Six Months in LLMs offers Simon Willison's mid-year retrospective, while The Gentle Singularity presents Sam Altman's optimistic vision.
As always, the Quantum Fax Machine Propellor Hat Key will guide your browsing. Enjoy!

Links
Apple's new research demonstrates that large language models, including advanced "reasoning models" like o1, fundamentally fail to generalize beyond their training distribution on classic reasoning tasks such as the Tower of Hanoi—validating long-standing critiques that neural networks cannot reliably extrapolate outside the data they've been exposed to.

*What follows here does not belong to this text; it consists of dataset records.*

/-- R23, R25, R33, R38, R251: every step keeps the invariant: each ring's capacity, count and indices in range with
`tail = (head + count) mod cap`, storage in canonical form (the model's own: log entry 2) and in bounds, `ERR` a produced code, `RES` at most 255. -/
def Obligations.StepKeepsTheInvariant : Prop :=
  ∀ s t : State, s.Inv → step s = .next t → t.Inv

/-- R281, R161: the reset state meets the block's invariant and every port's. -/
def Obligations.ResetMeetsTheInvariant : Prop :=
  State.reset.Inv ∧ ∀ p : Fin Config.nPorts, State.reset.TxSynced p

/-- R281: the values the spec states for reset. -/
def Obligations.ResetHoldsTheSpecifiedValues : Prop :=
  (∀ r : Fin Config.nRings, (State.reset.ring r).cap.toNat = Config.capMax ∧ (State.reset.ring r).head = 0#8 ∧
    (State.reset.ring r).tail = 0#8 ∧ (State.reset.ring r).count = 0#8) ∧
  (∀ p : Fin Config.nPorts, (State.reset.port p).txbusy = false ∧ (State.reset.port p).rxovf = false ∧
    (State.reset.port p).lineOut = []) ∧
  State.reset.tflag = 0b00#2 ∧ State.reset.dest = 0xFFFF#16 ∧ State.reset.chan = 0x00#8 ∧
  State.reset.ckacc = 0x00#8 ∧ State.reset.rtype = 0x00#8 ∧ State.reset.res = 0#32 ∧ State.reset.err = 0x00#8

/-- R280, R101: while the reset input is asserted no event is taken (a word that is no event is refused as ever) and no bus
access is accepted; when it is released every
piece of state holds its reset value in one step, the storage unspecified afresh. That the state keeps its values until
the release, and that an access then is a named fault, are the model's choice (93 I14; log entry 4). -/
def Obligations.ResetInputStopsAndRestoresTheBlock : Prop :=
  ∀ (s : State) (rest : List Input),
    (s.pending = .resetLine true :: rest → step s = .next { s with inReset := true, pending := rest }) ∧
    (s.inReset = true →
      (∀ w, s.pending = .op (.event w) :: rest →
        step s = if isEventWord w then .next { s with pending := rest } else .refused (.notAnEvent w)) ∧
      (∀ off width dir, s.pending = .op (.access off width dir) :: rest → step s = .fault .accessInReset) ∧
      (s.pending = .resetLine false :: rest →
        step s = .next { State.reset with epoch := s.epoch + 1, pending := rest }))

/-- R63, R101, R135, R154, R252, R255: out of reset the block takes every operation but these: an access it refuses, a word
that is no event, and `EV_TXRDY` of a port that is not armed. -/
def Obligations.EveryAdmittedOperationCompletes : Prop :=
  ∀ (s : State) (o : Operation), (∃ t, operate o s = .next t) ↔ s.admits o = true
end

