/-- Every instruction keeps the invariant, well-formed or not. -/
theorem NextInv_exec {s : State} (i : Instr) (h : s.Inv) : NextInv (exec i s) := by
  cases i with
  | rbInit r cap => exact Inv_cmdRbInit r cap h
  | rbEnq r n => exact Inv_cmdRbEnq r n h
  | rbDeq r n => exact Inv_cmdRbDeq r n h
  | rbIsEmpty r => exact Inv_cmdRbIsEmpty r h
  | rbIsFull r => exact Inv_cmdRbIsFull r h
  | rbCount r => exact Inv_cmdRbCount r h
  | rbCap r => exact Inv_cmdRbCap r h
  | serWrite p n => exact Inv_cmdSerWrite p n h
  | serRead p n => exact Inv_cmdSerRead p n h
  | pktEncode n t => exact Inv_cmdPktEncode n t h
  | pktEnvelope n t => exact Inv_cmdPktEnvelope n t h
  | pktRoute n => exact Inv_cmdPktRoute n h
  | pktDecode off => exact Inv_cmdPktDecode off h
  | pktSend p => exact Inv_cmdPktSend p h
  | ckClear => exact Inv_setCkacc _ h
  | ckByte b => exact Inv_setCkacc _ h
  | ckBuf n => exact Inv_setCkacc _ h
  | st32Cmd w => exact Inv_cmdWritten w h
  | ld32Cmd | ld32Res | ld32Err | ld32Tflag | ld32Dest | ld32Chan | ld32Ckacc | ld32Rtype | ld32Cfg | ld32Cfg2 =>
    exact Inv_returns _ h
  | st32Res _ | st32Err _ | st32Tflag _ | st32Dest _ | st32Chan _ | st32Ckacc _ | st32Rtype _ | st32Cfg _
  | st32Cfg2 _ => exact h
  | ld32Pstat p =>
    rw [exec, execLd32Pstat]
    split <;> exact Inv_returns _ h
  | st32Pstat p v =>
    rw [exec, execSt32Pstat]
    split
    · exact h
    · exact Inv_setPort _ _ h
  | ld8Dbuf j => exact Inv_returns _ h
  | st8Dbuf j v => exact Inv_storeDbuf (Nat.succ_le_of_lt j.isLt) h
  | ld16Dbuf j => exact NextInv_alignedOr j 2 fun _ => Inv_returns _ h
  | st16Dbuf j v =>
    have hj : j.toNat < 256 := j.isLt
    exact NextInv_alignedOr j 2 fun ha => Inv_storeDbuf (by simp only [halfBytes, List.length]; omega) h
  | ld32Dbuf j => exact NextInv_alignedOr j 4 fun _ => Inv_returns _ h
  | st32Dbuf j v =>
    have hj : j.toNat < 256 := j.isLt
    exact NextInv_alignedOr j 4 fun ha => Inv_storeDbuf (by simp only [wordBytes, List.length]; omega) h
  | reservedOffset off dir =>
    cases dir with
    | read => exact Inv_returns _ h
    | write v => exact h
  | badAccess off width dir => trivial
  | evRx p b =>
    rw [exec, execEvRx]
    split
    · trivial
    · exact Inv_receive _ b h
  | evTxrdy p =>
    rw [exec, execEvTxrdy]
    split
    · trivial
    · split
      · exact Inv_txrdy _ h
      · trivial
  | evTick2ms | evTick1s => exact h

theorem NextInv_operate {s : State} (o : Operation) (h : s.Inv) : NextInv (operate o s) := by
  unfold operate
  split
  · exact NextInv_exec _ h
  · trivial

/-- While the reset input is asserted an operation changes nothing (R280). -/
theorem NextInv_whileInReset {s : State} (o : Operation) (h : s.Inv) : NextInv (whileInReset o s) := by
  cases o with
  | access off width dir => trivial
  | event w =>
    rw [whileInReset]
    split
    · exact h
    · trivial

theorem NextInv_deliver {s : State} (input : Input) (h : s.Inv) : NextInv (deliver input s) := by
  cases input with
  | op o =>
    rw [deliver]
    split
    · exact NextInv_whileInReset o h
    · exact NextInv_operate o h
  | resetLine asserted => exact Inv_resetLine asserted h

/-- Taking an input off the list touches nothing the invariant speaks of; what the input does keeps it. -/
theorem NextInv_step {s : State} (h : s.Inv) : NextInv (step s) := by
  unfold step takeInput
  split
  · exact h
  · rename_i rest _
    exact NextInv_deliver (s := { s with pending := rest }) _ h

/-- Settles O53: the invariant is kept by the shared operations, so by each command, access and event, so by a step. -/
theorem stepKeepsTheInvariant : Obligations.StepKeepsTheInvariant :=
  fun _ _ h hstep => (NextInv_step h).inv hstep

end Sys2Proof.Machine

/-! PROOFS. Family 20, the memory map: which instruction an access or an event decodes to (R63, R64, R99, R101), the
accesses the block refuses (R252), reserved offsets (R64), the staging buffer as one little-endian byte array (R65 to
R67, R79), and which operations have a step (R68, R70, R135, R154). -/

namespace Sys2Proof.Machine

/-! ### What an access decodes to (R63, R99) -/

/-- The accesses the block takes, by their three conditions (R62, R63). -/
theorem refusedAccess_eq_false {off : BitVec 9} {width : Nat} :
    refusedAccess off width = false ↔
      (width = 1 ∨ width = 2 ∨ width = 4) ∧ off.toNat % width = 0 ∧ (off.toNat < 0x100 → width = 4) := by
  simp only [refusedAccess, Bool.or_eq_false_iff, Bool.not_eq_false', Bool.or_eq_true, beq_iff_eq, bne_eq_false_iff_eq,
    Bool.and_eq_false_imp, decide_eq_true_eq, or_assoc, and_assoc]

/-- The accesses the block refuses, by the three grounds of R252. -/
theorem refusedAccess_of_ground {off : BitVec 9} {width : Nat}
    (h : width ∉ [1, 2, 4] ∨ off.toNat % width ≠ 0 ∨ (off.toNat < 0x100 ∧ width ≠ 4)) :
    refusedAccess off width = true := by
  refine Bool.eq_true_of_not_eq_false fun hf => ?_
  obtain ⟨hwidth, haligned, hlow⟩ := refusedAccess_eq_false.1 hf
  rcases h with h | h | ⟨hoff, h⟩
  · exact h (by simpa using hwidth)
  · exact h haligned
  · exact h (hlow hoff)

/-- The access to a fixed register, in either direction. -/
def accessInstr (g : Reg) : Dir → Instr
  | .read => g.readInstr
  | .write v => g.writeInstr v

/-- The access to a port status register, in either direction. -/
def pstatInstr (p : BitVec 3) : Dir → Instr
  | .read => .ld32Pstat p
  | .write v => .st32Pstat p v

/-- The port that a port status offset names is one of the block's. -/
theorem pstatPort_lt {off : BitVec 9} (h : isPstat off = true) : (pstatPort off).toNat < Config.nPorts := by
  simp only [isPstat, Bool.and_eq_true, decide_eq_true_eq] at h
  rw [pstatPort_toNat]
  unfold Config.nPorts at h ⊢
  omega

theorem decodeRegister_fixed {off : BitVec 9} {g : Reg} (dir : Dir) (h : Reg.ofOffset? off = some g) :
    decodeRegister off dir = accessInstr g dir := by
  cases dir <;> simp only [decodeRegister, h, accessInstr]

theorem decodeRegister_pstat {off : BitVec 9} (dir : Dir) (h : Reg.ofOffset? off = none) (hp : isPstat off = true) :
    decodeRegister off dir = pstatInstr (pstatPort off) dir := by
  cases dir <;> simp only [decodeRegister, h, hp, if_true, pstatInstr]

The paper also validates concerns that chain-of-thought reasoning traces don't accurately reflect how these models actually arrive at answers, showing that inference-time compute scaling cannot overcome the core limitation that LLMs break down when faced with out-of-distribution problems.
The author presents a structured approach to AI-assisted project development using Claude Code, centered on creating a clear PLAN.md file that breaks work into testable milestones with automated verification scripts, then leveraging Claude Code's ability to self-iterate autonomously for 5-8 minutes while running fast feedback loops. The key advantage over tools like Cursor is Claude Code's capacity to make changes, fix them independently, and continue working without interruption when given a clear plan and deterministic testing/linting infrastructure, with the developer reviewing diffs as pull requests and managing staged commits to track reasoning chains.

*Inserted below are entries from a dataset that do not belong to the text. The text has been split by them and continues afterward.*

-- ==== Sys2Proof/Machine/Display.lean ====
section
/-! DEFINITION. The display instructions and the collision detector: spec 44_display.md R112 to R117. -/

namespace Sys2Proof.Machine

/-- R112: every cell off; VF is not written. -/
def execCls (s : State) : Result := .next { s with disp := Display.clear }

/-- R113: the n sprite bytes at I are drawn with XOR from column `V[x] mod 64` and row `V[y] mod 32` (both read
before VF is cleared), wrapping on both axes, and VF becomes the collision; or MEM_RANGE before any write. -/
def execDrw (x y : Reg) (n : Fin 16) (s : State) : Result :=
  match s.readBlock n.val with
  | none => .next (s.raiseFatal .memRange s.fetchAddr)
  | some sprite =>
    let drawn := drawRows (s.spriteCol x) (s.spriteRow y) 0 sprite (s.disp, false)
    .next (State.setV { s with disp := drawn.1 } VF (collisionFlag drawn.2))

end Sys2Proof.Machine
end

This repository is a curated list of AI coding tools organized by category, including code completion assistants (GitHub Copilot, Codeium, Tabnine), refactoring tools, code search capabilities, and LLM-based code generation systems. The repository was archived in February 2026 and is now read-only, but previously served as a comprehensive resource documenting the landscape of AI-powered development tools from both commercial providers and open-source projects.

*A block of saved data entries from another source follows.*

/-- R152: Load copies an image of at most 3584 bytes verbatim to 0x200 and on, touching nothing else, and refuses
a longer one. -/
def Obligations.LoadCopiesTheImage : Prop :=
  ∀ (s : State) (image : List Byte),
    (image.length ≤ 3584 → ∃ t, s.load image = .next t ∧
      (∀ j, ∀ h : j < image.length, t.mem.read (0x200 + j) = image[j]) ∧
      ChangesOnly s t (fun p => ∃ j < image.length, p = .mem (0x200 + j))) ∧
    (image.length > 3584 → s.load image = .refused .imageTooLarge)

/-- R148, R153, R154: in every run that goes through, Initialize comes first and only once, and Load at most once
and before the first Cycle. -/
def Obligations.LifecycleIsInOrder : Prop :=
  ∀ (ops : List EnvOp) (c : Session), runEnv ops .off = .next c →
    ops = [] ∨ ∃ rest, ops = .init :: rest ∧ .init ∉ rest ∧
      ∀ before image after, rest = before ++ .load image :: after →
        .cycle ∉ before ∧ ∀ other, .load other ∉ before

/-! ### Memory -/

/-- R38: the two primitives on one byte. -/
def Obligations.MemoryPrimitives : Prop :=
  ∀ (s : State) (addr : Nat) (b : Byte),
    (addr > 0xFFF → s.memRead addr = none ∧ s.memWrite addr b = none) ∧
    (addr ≤ 0xFFF → s.memRead addr = some (s.mem.read addr) ∧
      ∃ t, s.memWrite addr b = some t ∧ t.memRead addr = some b ∧ ChangesOnly s t (fun p => p = .mem addr))

/-- R39: a block through I is checked at its highest address before any access: out of range nothing is read or
written; in range every byte read is MemRead of its address, and the bytes written stand where they belong. -/
def Obligations.BlocksAreCheckedWhole : Prop :=
  ∀ (s : State) (len : Nat) (bs : List Byte),
    (len > 0 → s.i.toNat + (len - 1) > 0xFFF → s.readBlock len = none) ∧
    (len = 0 ∨ s.i.toNat + (len - 1) ≤ 0xFFF → ∃ out, s.readBlock len = some out ∧ out.length = len ∧
      ∀ k, k < len → out[k]? = s.memRead (s.i.toNat + k)) ∧
    (bs.length > 0 → s.i.toNat + (bs.length - 1) > 0xFFF → s.writeBlock bs = none) ∧
    (bs.length = 0 ∨ s.i.toNat + (bs.length - 1) ≤ 0xFFF → ∃ t, s.writeBlock bs = some t ∧
      (∀ k, k < bs.length → t.memRead (s.i.toNat + k) = bs[k]?) ∧
      ChangesOnly s t (fun p => ∃ k < bs.length, p = .mem (s.i.toNat + k)))

/-- The parts of a state are all of it: with memory in canonical form, a state that agrees on every part is the
same state. So "changes only" leaves nothing unsaid. -/
def Obligations.PartsDetermineTheState : Prop :=
  ∀ s t : State, s.mem.wf → t.mem.wf → ChangesOnly s t (fun _ => False) → t = s

/-! ### Control flow -/

/-- R81: SYS does nothing. -/
def Obligations.SysIsIgnored : Prop :=
  ∀ (s : State) (nnn : Addr),
    (nnn ≠ 0x0E0#12 → nnn ≠ 0x0EE#12 → decodeWord (BitVec.ofNat 16 nnn.toNat) = some (.sys nnn)) ∧
    ∃ t, exec (.sys nnn) s = .next t ∧ ChangesOnly s t (fun _ => False)

/-- R82: JP sets pc to the 12-bit target. -/
def Obligations.JpSetsPc : Prop :=
  ∀ (s : State) (nnn : Addr), decodeWord (BitVec.ofNat 16 (0x1000 + nnn.toNat)) = some (.jp nnn) ∧
    ∃ t, exec (.jp nnn) s = .next t ∧ t.pc.toNat = nnn.toNat ∧ ChangesOnly s t (fun p => p = .pc)

/-- R83, R128: CALL pushes the address after it and jumps, or takes STACK_OVERFLOW when the stack is full. -/
def Obligations.CallPushesOrOverflows : Prop :=
  ∀ (s : State) (nnn : Addr) (a : Word), s.pc = a + 2#16 →
    decodeWord (BitVec.ofNat 16 (0x2000 + nnn.toNat)) = some (.call nnn) ∧
    (∀ h : s.sp.val < 16, ∃ t, exec (.call nnn) s = .next t ∧ t.stack[s.sp.val] = a + 2#16 ∧
      t.sp.val = s.sp.val + 1 ∧ t.pc.toNat = nnn.toNat ∧
      ChangesOnly s t (fun p => p = .pc ∨ p = .sp ∨ p = .stack ⟨s.sp.val, h⟩)) ∧
    (s.sp.val = 16 → ∃ t, exec (.call nnn) s = .next t ∧ FatalTaken s t .stackOverflow a)

/-- R84, R129: RET pops the address on top and goes there, or takes STACK_UNDERFLOW when the stack is empty. -/
def Obligations.RetPopsOrUnderflows : Prop :=
  ∀ (s : State) (a : Word), s.pc = a + 2#16 →
    decodeWord 0x00EE#16 = some .ret ∧
    (∀ h : 0 < s.sp.val, ∃ t, exec .ret s = .next t ∧ t.sp.val = s.sp.val - 1 ∧
      t.pc = s.stack[s.sp.val - 1] ∧ ChangesOnly s t (fun p => p = .pc ∨ p = .sp)) ∧
    (s.sp.val = 0 → ∃ t, exec .ret s = .next t ∧ FatalTaken s t .stackUnderflow a)

/-- A RET right after a CALL, wherever the target is, restores pc to the address after the CALL and the stack
pointer (R84; 95_test_vectors.md W2). -/
def Obligations.RetUndoesCall : Prop :=
  ∀ (s t : State) (nnn : Addr) (target : Word), s.sp.val < 16 → exec (.call nnn) s = .next t →
    ∃ u, exec .ret (t.setPc target) = .next u ∧ u.pc = s.pc ∧ u.sp = s.sp ∧
      ChangesOnly s u (fun p => ∃ j : Fin 16, j.val = s.sp.val ∧ p = .stack j)

/-- R85: JP V0 adds V0, and only V0, to the target, without masking. -/
def Obligations.JpV0AddsV0 : Prop :=
  ∀ (s : State) (nnn : Addr), decodeWord (BitVec.ofNat 16 (0xB000 + nnn.toNat)) = some (.jpV0 nnn) ∧
    ∃ t, exec (.jpV0 nnn) s = .next t ∧ t.pc.toNat = (s.getV 0).toNat + nnn.toNat ∧
      ChangesOnly s t (fun p => p = .pc)

/-- R86 to R89: the four compare-and-skip instructions; with another low nibble the register forms are unknown. -/
def Obligations.SkipsCompareAndAdvance : Prop :=
  ∀ (s : State) (x y : Reg) (kk : Byte),
    (decodeWord (BitVec.ofNat 16 (0x3000 + 0x100 * x.val + kk.toNat)) = some (.seImm x kk) ∧
      ∃ t, exec (.seImm x kk) s = .next t ∧ t.pc = (if s.getV x = kk then s.pc + 2#16 else s.pc) ∧
        ChangesOnly s t (fun p => p = .pc)) ∧
    (decodeWord (BitVec.ofNat 16 (0x4000 + 0x100 * x.val + kk.toNat)) = some (.sneImm x kk) ∧
      ∃ t, exec (.sneImm x kk) s = .next t ∧ t.pc = (if s.getV x ≠ kk then s.pc + 2#16 else s.pc) ∧
        ChangesOnly s t (fun p => p = .pc)) ∧
    (decodeWord (BitVec.ofNat 16 (0x5000 + 0x100 * x.val + 0x10 * y.val)) = some (.seReg x y) ∧
      ∃ t, exec (.seReg x y) s = .next t ∧ t.pc = (if s.getV x = s.getV y then s.pc + 2#16 else s.pc) ∧
        ChangesOnly s t (fun p => p = .pc)) ∧
    (decodeWord (BitVec.ofNat 16 (0x9000 + 0x100 * x.val + 0x10 * y.val)) = some (.sneReg x y) ∧
      ∃ t, exec (.sneReg x y) s = .next t ∧ t.pc = (if s.getV x ≠ s.getV y then s.pc + 2#16 else s.pc) ∧
        ChangesOnly s t (fun p => p = .pc)) ∧
    (∀ n : Fin 16, n ≠ 0 →
      decodeWord (BitVec.ofNat 16 (0x5000 + 0x100 * x.val + 0x10 * y.val + n.val)) = none ∧
      decodeWord (BitVec.ofNat 16 (0x9000 + 0x100 * x.val + 0x10 * y.val + n.val)) = none)

/-! ### Register loads, arithmetic and logic -/

/-- R92, R94: the two register loads. -/
def Obligations.LoadsSetTheRegister : Prop :=
  ∀ (s : State) (x y : Reg) (kk : Byte),
    (decodeWord (BitVec.ofNat 16 (0x6000 + 0x100 * x.val + kk.toNat)) = some (.ldImm x kk) ∧
      ∃ t, exec (.ldImm x kk) s = .next t ∧ t.getV x = kk ∧ ChangesOnly s t (fun p => p = .v x)) ∧
    (decodeWord (BitVec.ofNat 16 (0x8000 + 0x100 * x.val + 0x10 * y.val)) = some (.ldReg x y) ∧
      ∃ t, exec (.ldReg x y) s = .next t ∧ t.getV x = s.getV y ∧ ChangesOnly s t (fun p => p = .v x))

/-- R93: ADD Vx, kk wraps modulo 256 and writes no flag. -/
def Obligations.AddImmediateWrapsWithoutFlag : Prop :=
  ∀ (s : State) (x : Reg) (kk : Byte),
    decodeWord (BitVec.ofNat 16 (0x7000 + 0x100 * x.val + kk.toNat)) = some (.addImm x kk) ∧
    ∃ t, exec (.addImm x kk) s = .next t ∧ (t.getV x).toNat = ((s.getV x).toNat + kk.toNat) % 256 ∧
      ChangesOnly s t (fun p => p = .v x)

/-- Adding kk and then (256 - kk) mod 256 to one register leaves the whole state as it was (95_test_vectors.md W1). -/
def Obligations.AddImmediateClosure : Prop :=
  ∀ (s : State) (x : Reg) (kk kk' : Byte), kk'.toNat = (256 - kk.toNat) % 256 →
    ∃ t u, exec (.addImm x kk) s = .next t ∧ exec (.addImm x kk') t = .next u ∧ u = s

/-- R95 to R97: the three logic operations, which do not touch VF. -/
def Obligations.LogicIsBitwiseWithoutFlag : Prop :=
  ∀ (s : State) (x y : Reg),
    (decodeWord (BitVec.ofNat 16 (0x8001 + 0x100 * x.val + 0x10 * y.val)) = some (.orReg x y) ∧
      ∃ t, exec (.orReg x y) s = .next t ∧ t.getV x = s.getV x ||| s.getV y ∧
        ChangesOnly s t (fun p => p = .v x)) ∧
    (decodeWord (BitVec.ofNat 16 (0x8002 + 0x100 * x.val + 0x10 * y.val)) = some (.andReg x y) ∧
      ∃ t, exec (.andReg x y) s = .next t ∧ t.getV x = s.getV x &&& s.getV y ∧
        ChangesOnly s t (fun p => p = .v x)) ∧
    (decodeWord (BitVec.ofNat 16 (0x8003 + 0x100 * x.val + 0x10 * y.val)) = some (.xorReg x y) ∧
      ∃ t, exec (.xorReg x y) s = .next t ∧ t.getV x = s.getV x ^^^ s.getV y ∧
        ChangesOnly s t (fun p => p = .v x))

/-- R98: ADD Vx, Vy wraps, and VF is the carry, also when x is VF. -/
def Obligations.AddSetsCarry : Prop :=
  ∀ (s : State) (x y : Reg),
    decodeWord (BitVec.ofNat 16 (0x8004 + 0x100 * x.val + 0x10 * y.val)) = some (.addReg x y) ∧
    ∃ t, exec (.addReg x y) s = .next t ∧
      (x ≠ VF → (t.getV x).toNat = ((s.getV x).toNat + (s.getV y).toNat) % 256) ∧
      t.getV VF = (if (s.getV x).toNat + (s.getV y).toNat > 255 then 1#8 else 0#8) ∧
      ChangesOnly s t (fun p => p = .v x ∨ p = .v VF)

/-- R99 and R101: the two subtractions, and VF, which is 1 only when strictly no borrow and not equal, also when
x is VF. -/
def Obligations.SubtractionsSetStrictNotBorrow : Prop :=
  ∀ (s : State) (x y : Reg),
    (decodeWord (BitVec.ofNat 16 (0x8005 + 0x100 * x.val + 0x10 * y.val)) = some (.sub x y) ∧
      ∃ t, exec (.sub x y) s = .next t ∧
        (x ≠ VF → ((t.getV x).toNat : Int) = (((s.getV x).toNat : Int) - (s.getV y).toNat) % 256) ∧
        t.getV VF = (if (s.getV x).toNat > (s.getV y).toNat then 1#8 else 0#8) ∧
        ChangesOnly s t (fun p => p = .v x ∨ p = .v VF)) ∧
    (decodeWord (BitVec.ofNat 16 (0x8007 + 0x100 * x.val + 0x10 * y.val)) = some (.subn x y) ∧
      ∃ t, exec (.subn x y) s = .next t ∧
        (x ≠ VF → ((t.getV x).toNat : Int) = (((s.getV y).toNat : Int) - (s.getV x).toNat) % 256) ∧
        t.getV VF = (if (s.getV y).toNat > (s.getV x).toNat then 1#8 else 0#8) ∧
        ChangesOnly s t (fun p => p = .v x ∨ p = .v VF))

/-- R100 and R102: the two shifts, of Vx whatever y is, and VF, the bit shifted out, also when x is VF. -/
def Obligations.ShiftsSetTheBitShiftedOut : Prop :=
  ∀ (s : State) (x y : Reg),
    (decodeWord (BitVec.ofNat 16 (0x8006 + 0x100 * x.val + 0x10 * y.val)) = some (.shr x y) ∧
      ∃ t, exec (.shr x y) s = .next t ∧ (x ≠ VF → (t.getV x).toNat = (s.getV x).toNat / 2) ∧
        (t.getV VF).toNat = (s.getV x).toNat % 2 ∧ ChangesOnly s t (fun p => p = .v x ∨ p = .v VF)) ∧
    (decodeWord (BitVec.ofNat 16 (0x800E + 0x100 * x.val + 0x10 * y.val)) = some (.shl x y) ∧
      ∃ t, exec (.shl x y) s = .next t ∧ (x ≠ VF → (t.getV x).toNat = 2 * (s.getV x).toNat % 256) ∧
        (t.getV VF).toNat = (s.getV x).toNat / 128 ∧ ChangesOnly s t (fun p => p = .v x ∨ p = .v VF))

/-- R103: RND writes a drawn byte masked by kk, so only bits of kk can be set. The drawn byte is the model's free
stream at the model's own counter, which advances (log 3); the statement holds whatever its value. -/
def Obligations.RndMasksADraw : Prop :=
  ∀ (s : State) (x : Reg) (kk : Byte),
    decodeWord (BitVec.ofNat 16 (0xC000 + 0x100 * x.val + kk.toNat)) = some (.rnd x kk) ∧
    ∃ t, exec (.rnd x kk) s = .next t ∧ t.getV x = Config.rndByte s.draws &&& kk ∧
      (∀ j, kk.getLsbD j = false → (t.getV x).getLsbD j = false) ∧ t.draws = s.draws + 1 ∧
      ChangesOnly s t (fun p => p = .v x ∨ p = .draws)

/-! ### Index register and memory instructions -/

/-- R105 to R107: the three writes of the index register. -/
def Obligations.IndexIsLoadedAddedAndPointed : Prop :=
  ∀ (s : State) (x : Reg) (nnn : Addr),
    (decodeWord (BitVec.ofNat 16 (0xA000 + nnn.toNat)) = some (.ldI nnn) ∧
      ∃ t, exec (.ldI nnn) s = .next t ∧ t.i.toNat = nnn.toNat ∧ ChangesOnly s t (fun p => p = .i)) ∧
    (decodeWord (BitVec.ofNat 16 (0xF01E + 0x100 * x.val)) = some (.addI x) ∧
      ∃ t, exec (.addI x) s = .next t ∧ t.i.toNat = (s.i.toNat + (s.getV x).toNat) % 65536 ∧
        ChangesOnly s t (fun p => p = .i)) ∧
    (decodeWord (BitVec.ofNat 16 (0xF029 + 0x100 * x.val)) = some (.ldF x) ∧
      ∃ t, exec (.ldF x) s = .next t ∧ t.i.toNat = 0x050 + 5 * (s.getV x).toNat ∧
        ChangesOnly s t (fun p => p = .i))

/-- R108, R130: the decimal digits at I, I+1 and I+2, or MEM_RANGE with nothing written. -/
def Obligations.BcdStoresTheDigits : Prop :=
  ∀ (s : State) (x : Reg) (a : Word), s.pc = a + 2#16 →
    decodeWord (BitVec.ofNat 16 (0xF033 + 0x100 * x.val)) = some (.ldB x) ∧
    (s.i.toNat + 2 ≤ 0xFFF → ∃ t, exec (.ldB x) s = .next t ∧
      (t.mem.read s.i.toNat).toNat = (s.getV x).toNat / 100 ∧
      (t.mem.read (s.i.toNat + 1)).toNat = (s.getV x).toNat / 10 % 10 ∧
      (t.mem.read (s.i.toNat + 2)).toNat = (s.getV x).toNat % 10 ∧
      ChangesOnly s t (fun p => ∃ k < 3, p = .mem (s.i.toNat + k))) ∧
    (s.i.toNat + 2 > 0xFFF → ∃ t, exec (.ldB x) s = .next t ∧ FatalTaken s t .memRange a)

/-- R109, R130: V0..Vx are stored at I..I+x and I keeps its value, or MEM_RANGE with nothing written. -/
def Obligations.StoreRegistersFillsTheBlock : Prop :=
  ∀ (s : State) (x : Reg) (a : Word), s.pc = a + 2#16 →
    decodeWord (BitVec.ofNat 16 (0xF055 + 0x100 * x.val)) = some (.storeRegs x) ∧
    (s.i.toNat + x.val ≤ 0xFFF → ∃ t, exec (.storeRegs x) s = .next t ∧
      (∀ k : Reg, k ≤ x → t.mem.read (s.i.toNat + k.val) = s.getV k) ∧
      ChangesOnly s t (fun p => ∃ k ≤ x.val, p = .mem (s.i.toNat + k))) ∧
    (s.i.toNat + x.val > 0xFFF → ∃ t, exec (.storeRegs x) s = .next t ∧ FatalTaken s t .memRange a)

/-- R110, R130: V0..Vx are loaded from I..I+x and I keeps its value, or MEM_RANGE with nothing written. -/
def Obligations.LoadRegistersReadsTheBlock : Prop :=
  ∀ (s : State) (x : Reg) (a : Word), s.pc = a + 2#16 →
    decodeWord (BitVec.ofNat 16 (0xF065 + 0x100 * x.val)) = some (.loadRegs x) ∧
    (s.i.toNat + x.val ≤ 0xFFF → ∃ t, exec (.loadRegs x) s = .next t ∧
      (∀ k : Reg, k ≤ x → t.getV k = s.mem.read (s.i.toNat + k.val)) ∧
      ChangesOnly s t (fun p => ∃ k ≤ x, p = .v k)) ∧
    (s.i.toNat + x.val > 0xFFF → ∃ t, exec (.loadRegs x) s = .next t ∧ FatalTaken s t .memRange a)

PRFAQ (Press Release/FAQ) documents provide essential context that dramatically improves LLM output quality across brainstorming, writing, and coding tasks by articulating vision and strategy, rather than relying on raw prompts alone. The document format forces clarity on "why" behind work rather than just "what," enabling AI to generate contextually appropriate, nuanced results instead of generic suggestions. This approach mirrors how effective professionals operate by understanding the big picture before execution, transforming LLM usage from a lottery into a reliable tool.
LLM-assisted coding tools have improved dramatically in recent months and can be genuinely productive when treated as guided collaborators rather than autonomous code generators, though skepticism about long-term codebase effects and hype cycles remains warranted given the rapid iteration and uncertain counterfactual of alternative tooling investments. The shift from viewing these tools as either magic solutions or useless "stochastic parrots" reflects a "stone soup" dynamic where billions in investment and complementary technologies are driving real improvements, but stabilization may take years before their true impact can be assessed.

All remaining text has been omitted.